Professor inspires students, staff and faculty

Positive attitude key for professor, breast cancer survivor


Emily Collins

Jeanne Calamar assists Sam Seaikawa, 79, with an exercise during her adapted physical education class on Sept. 27.

Emily Collins, Staff Writer

Having a friendly demeanor, an obvious passion to help students and a sense of humor throughout class while maintaining a positive learning environment: these things can describe many professors on campus.

What makes Jeanne Calamar unique?  She is a three-time breast cancer survivor.

The assistant athletic director and professor of adapted and physical education returned to Cosumnes River College this semester after her second surgery and third battle with breast cancer.

“It’s not fun to have, but it has made me a stronger person,” Calamar said. “I grew more as a person after having breast cancer than I did my entire life before it.”

Calamar’s experiences have allowed her to support others.

“She’s the best person to go to when you’re having a bad day,” said Tina Nguyen, 36, a confidential administrative assistant. “She’ll make you crack up no matter what, she’s great.”

Nguyen is also a breast cancer survivor, having battled the disease beginning in 2010.
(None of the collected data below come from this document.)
/-- What follows the clearing of y leaves, of the state before it, what R65 says. -/
theorem leaves_of_leaves_cleared {s t : State} {z y v : Int} (hwf : Memory.wf s.mem)
    (h : Leaves (cleared s y) z y 9 v t) : Leaves s z y 12 v t := by
  obtain ⟨hrun, hpc, hy, hz, hkeep⟩ := h
  refine ⟨hrun, ?_, hy, hz, fun i hiy hiz => ?_⟩
  · rw [hpc, cleared, subResult_pc]; ring
  · rw [hkeep i hiy hiz, cleared, subResult_operand_ne hwf y 0 (by simpa)]

/-- MOV leaves the wrapped value that ADD finds in x after y is cleared, when OVF = WRAP, or that value and its negation
fit. -/
theorem mov_leaves {s : State} {z x y : Int} (h : Ready s z x y)
    (hfits : s.cfg.overflow = .wrap ∨ (Fits s.cfg.cellBits (0 - (cleared s y).operand x) ∧
      Fits s.cfg.cellBits ((cleared s y).operand x))) :
    ∃ t, execSeq (mov z x y s.pc) s = .next t ∧ Leaves s z y 12 (wrapW s.cfg.cellBits ((cleared s y).operand x)) t := by
  have hcfg : (cleared s y).cfg = s.cfg := subResult_cfg ..
  have hsum : (cleared s y).operand y + (cleared s y).operand x = (cleared s y).operand x := by
    rw [cleared, subResult_operand_same h.memory, zero_add]
  obtain ⟨t, hexec, hleaves⟩ := add_leaves_sum h.cleared (by rwa [hsum, hcfg])
  rw [hsum, hcfg] at hleaves
  exact ⟨t, (execSeq_mov h).trans hexec, leaves_of_leaves_cleared h.memory hleaves⟩

theorem cleared_operand_ne {s : State} {z x y : Int} (h : Ready s z x y) (hne : x ≠ y) :
    (cleared s y).operand x = s.operand x := by
  obtain ⟨⟨-, hx, -⟩, -, hy, -⟩ := And.intro h.opsX h.opsY
  exact subResult_operand_ne h.memory y 0 (by omega)

/-- The premises that the obligations on ADD and MOV share. -/
theorem ready_of_inv {s : State} {z x y : Int} (hs : s.Inv) (hrun : s.runState = .running)
    (hx : OperandsInMemory s.cfg z x) (hy : OperandsInMemory s.cfg z y) (hxz : x ≠ z) (hyz : y ≠ z)
    (hz : s.operand z = 0) : Ready s z x y :=
  ⟨Nat.le_of_succ_le hs.legal.1, hs.memory, hrun, hx, hy, hxz, hyz, hz⟩

/-- The least value is the one whose negation does not fit. -/
theorem not_fits_neg_least (W : Nat) : ¬ Fits W (0 - -(half W : Int)) := by
  unfold Fits; omega

end Pseudo

/-! ### The obligations on single instructions and on ADD and MOV -/

/-- Settles O46: Z less itself is 0, which always branches, and over a Z that holds 0 the difference is MEM[x] itself. -/
theorem oneInstructionPseudosHaveTheirEffects : Obligations.OneInstructionPseudosHaveTheirEffects := by
  intro s z x target hs hrun hops
  have hzz : OperandsInMemory s.cfg z z := ⟨hops.1, hops.1⟩
  have hxx : OperandsInMemory s.cfg x x := ⟨hops.2, hops.2⟩
  have hclear := fun c => exec_stores_and_branches (s := s) c hs.memory hzz (subtract_self ..)
  refine ⟨fun hz => ?_, ?_, ?_, fun hz => ?_, ?_⟩
  · rw [Pseudo.nop, exec_of_subtract _ hzz (subtract_self ..), subleqResult_of_zero_cell _ hs.memory hz]
  · obtain ⟨t, hexec, hcell, hpc, -⟩ := hclear target
    exact ⟨t, hexec, hpc, hcell⟩
  · obtain ⟨t, hexec, hcell, hpc, -, hstays⟩ := hclear (-1)
    have hpc' : t.pc = -1 := hpc
    refine ⟨t, hexec, hpc', hcell, step_of_pcOutOfRange (hstays.trans hrun) (.inl ?_)⟩
    rw [hpc']; decide
  · have hsub : subtract s.cfg (s.operand x) (s.operand z) = some (s.operand x) := by
      rw [hz]
      simpa using subtract_of_fits (va := 0) (Nat.le_of_succ_le hs.legal.1) (by simpa using hs.cells.fits_operand x)
    exact ⟨_, exec_of_subtract target hops hsub, nextPc_eq .., by rw [subleqResult_operand hs.memory, if_pos rfl]⟩
  · obtain ⟨t, hexec, hcell, hpc, -⟩ := exec_stores_and_branches (s.pc + 3) hs.memory hxx (subtract_self ..)
    exact ⟨t, hexec, hpc, hcell⟩

/-- Settles O57: SUB is SUBLEQ with both branches at the next instruction. -/
theorem subExpansionSubtractsOrFaults : Obligations.SubExpansionSubtractsOrFaults := by
  refine fun s x y hs hrun hops => ⟨fun hno => ?_, fun hover => ?_⟩
  · have hexec := Pseudo.exec_sub hops (subtract_of_noOverflow (Nat.le_of_succ_le hs.legal.1) hno)
    exact ⟨_, hexec, (Pseudo.subResult_runState ..).trans hrun, Pseudo.subResult_pc ..,
      subleqResult_fetchCell_same hs.memory .., fun i hi => subleqResult_operand_ne hs.memory _ _ _ hi⟩
  · obtain ⟨hmode, hfit⟩ := not_or.mp hover
    refine exec_of_overflow _ hops ?_ hfit
    cases hcase : s.cfg.overflow with
    | wrap => exact absurd hcase hmode
    | fault => rfl

/-- Settles O47: the second subtraction takes the negated addend from MEM[y], and the third restores Z. -/
theorem addExpansionAdds : Obligations.AddExpansionAdds :=
  fun _ _ _ _ hs hrun hx hy hxz hyz hz => Pseudo.add_leaves_sum (Pseudo.ready_of_inv hs hrun hx hy hxz hyz hz)

/-- Settles O48: MOV is ADD onto a cleared y, and MEM[x] fits W bits. -/
theorem movExpansionCopies : Obligations.MovExpansionCopies := by
  intro s z x y hs hrun hx hy hxy hxz hyz hz hfits
  have hready := Pseudo.ready_of_inv hs hrun hx hy hxz hyz hz
  have hkeep := Pseudo.cleared_operand_ne hready hxy
  have hxfits := hs.cells.fits_operand x
  have hmov := Pseudo.mov_leaves hready (by rw [hkeep]; exact hfits.imp_right fun hneg => ⟨hneg, hxfits⟩)
  rwa [hkeep, wrapW_of_fits hready.width hxfits] at hmov

/-- Settles O49: the first subtraction of ADD, which is also the second of MOV, negates the least value. -/
theorem addAndMovFaultOnTheLeastValue : Obligations.AddAndMovFaultOnTheLeastValue := by
  intro s z x y hs hrun hx hy hxz hyz hz hmode hleast
  have hready := Pseudo.ready_of_inv hs hrun hx hy hxz hyz hz
  have hfit : ¬ Fits s.cfg.cellBits (0 - s.operand x) := by rw [hleast]; exact Pseudo.not_fits_neg_least _
  refine ⟨⟨_, Pseudo.execSeq_add_of_neg_overflow hready hmode hfit, rfl, rfl, rfl⟩, fun hxy => ?_⟩
  have hcfg : (Pseudo.cleared s y).cfg = s.cfg := Pseudo.subResult_cfg ..
  have hadd := Pseudo.execSeq_add_of_neg_overflow hready.cleared (by rwa [hcfg])
    (by rwa [hcfg, Pseudo.cleared_operand_ne hready hxy])
  exact ⟨_, (Pseudo.execSeq_mov hready).trans hadd, rfl, rfl, rfl⟩

/-- Settles O58: the second subtraction of ADD is the sum, and MOV x, x adds the cleared cell to itself. -/
theorem addFaultsOnAnUnfittingSumAndMovOntoItselfClears :
    Obligations.AddFaultsOnAnUnfittingSumAndMovOntoItselfClears := by
  refine fun s z x y hs hrun hx hy hxz hyz hz => ⟨fun hmode hneg hsum => ?_, ?_⟩
  · have hready := Pseudo.ready_of_inv hs hrun hx hy hxz hyz hz
    exact ⟨_, Pseudo.execSeq_add_of_sum_overflow hready hmode hneg hsum, rfl, rfl, rfl⟩
  · have hready := Pseudo.ready_of_inv hs hrun hx hx hxz hxz hz
    have hzero : (Pseudo.cleared s x).operand x = 0 := Pseudo.subResult_operand_same hs.memory ..
    have hmov := Pseudo.mov_leaves hready (.inr (by simpa [hzero] using fits_zero _))
    rwa [hzero, wrapW_of_fits hready.width (fits_zero _)] at hmov

end Sys2Proof.Machine

/-! SUPPORT. An expansion that lies in memory (30_encoding.md R65, 40_subleq.md section 1): each of its steps fetches the
instruction that `Pseudo.execSeq` runs, because no step writes a cell of the expansion. -/

namespace Sys2Proof.Machine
“I see her as my role model because I’ve been going through breast cancer,” Nguyen said. “She was very helpful, she kind of got me through it, not to be scared, that life is not over, she’s always positive.”

Students also feel strongly about Calamar, her influence on their lives, her positive attitude and position as a role model.

“Jeanne is inspiring,” said Gracie Sanchez, a 19-year-old kinesiology major and Calamar’s student aid. “She’s super talented, she’s such a great person to look up to as a professor.”

Humor is a big part of who Calamar is, and it’s obvious to anyone who spends time with her.

“She is so funny,” Sanchez said. “She’s so easy to talk to, she’s such a great person, super funny and makes you feel really comfortable.”

Jeanne Calamar assists Stephanie Solis, an 18-year-old undeclared major, with toe-touch crunches in her adapted physical education class on Sept. 27.
Jeanne Calamar assists Stephanie Solis, an 18-year-old undeclared major, with toe-touch crunches in her adapted physical education class on Sept. 27.

One student is in Calamar’s adapted p.e. class after having spinal fusion surgery.

“She’s very helpful, if I can’t do something she’s always adapted it for me,” said Katelyn Ellis, 20, a television production, photography and digital media major. “She’s really helped me to move since I had my surgery, I am able to lift things better, I’m actually able to transfer better now.”

Calamar has equal, if not greater, enthusiasm for the class and what it can do for people.

“I love my job,” Calamar said. “I really like working in adapted p.e. and seeing the progress that all the students make.”

Calamar is also an accomplished athlete and professor.

In college she played basketball, softball, volleyball, soccer and team handball, in which she trained for the Olympics.

Because of the U.S. boycott of the games, a result of the 1979 Soviet invasion of Afghanistan, she didn’t go, Calamar said.

Calamar remains humble about her accomplishments, never mentioning that she was awarded the Adaptive Physical Educator of the Year in 2010, selected by the California Community College Physical Educators.

Another professor of physical education, Cheri LaDue, was hired the same year as Calamar, and spoke of her commitment to her students and profession. The two have worked closely together for over 10 years.

“She’s probably the hardest working individual I’ve ever met, she’s overcome a lot of obstacles,” LaDue said. “She’s stubborn when it comes to being put down, as far as having to lay low, she doesn’t like that. She’s super strong and committed to getting healthy, a real inspiration to a lot of us.”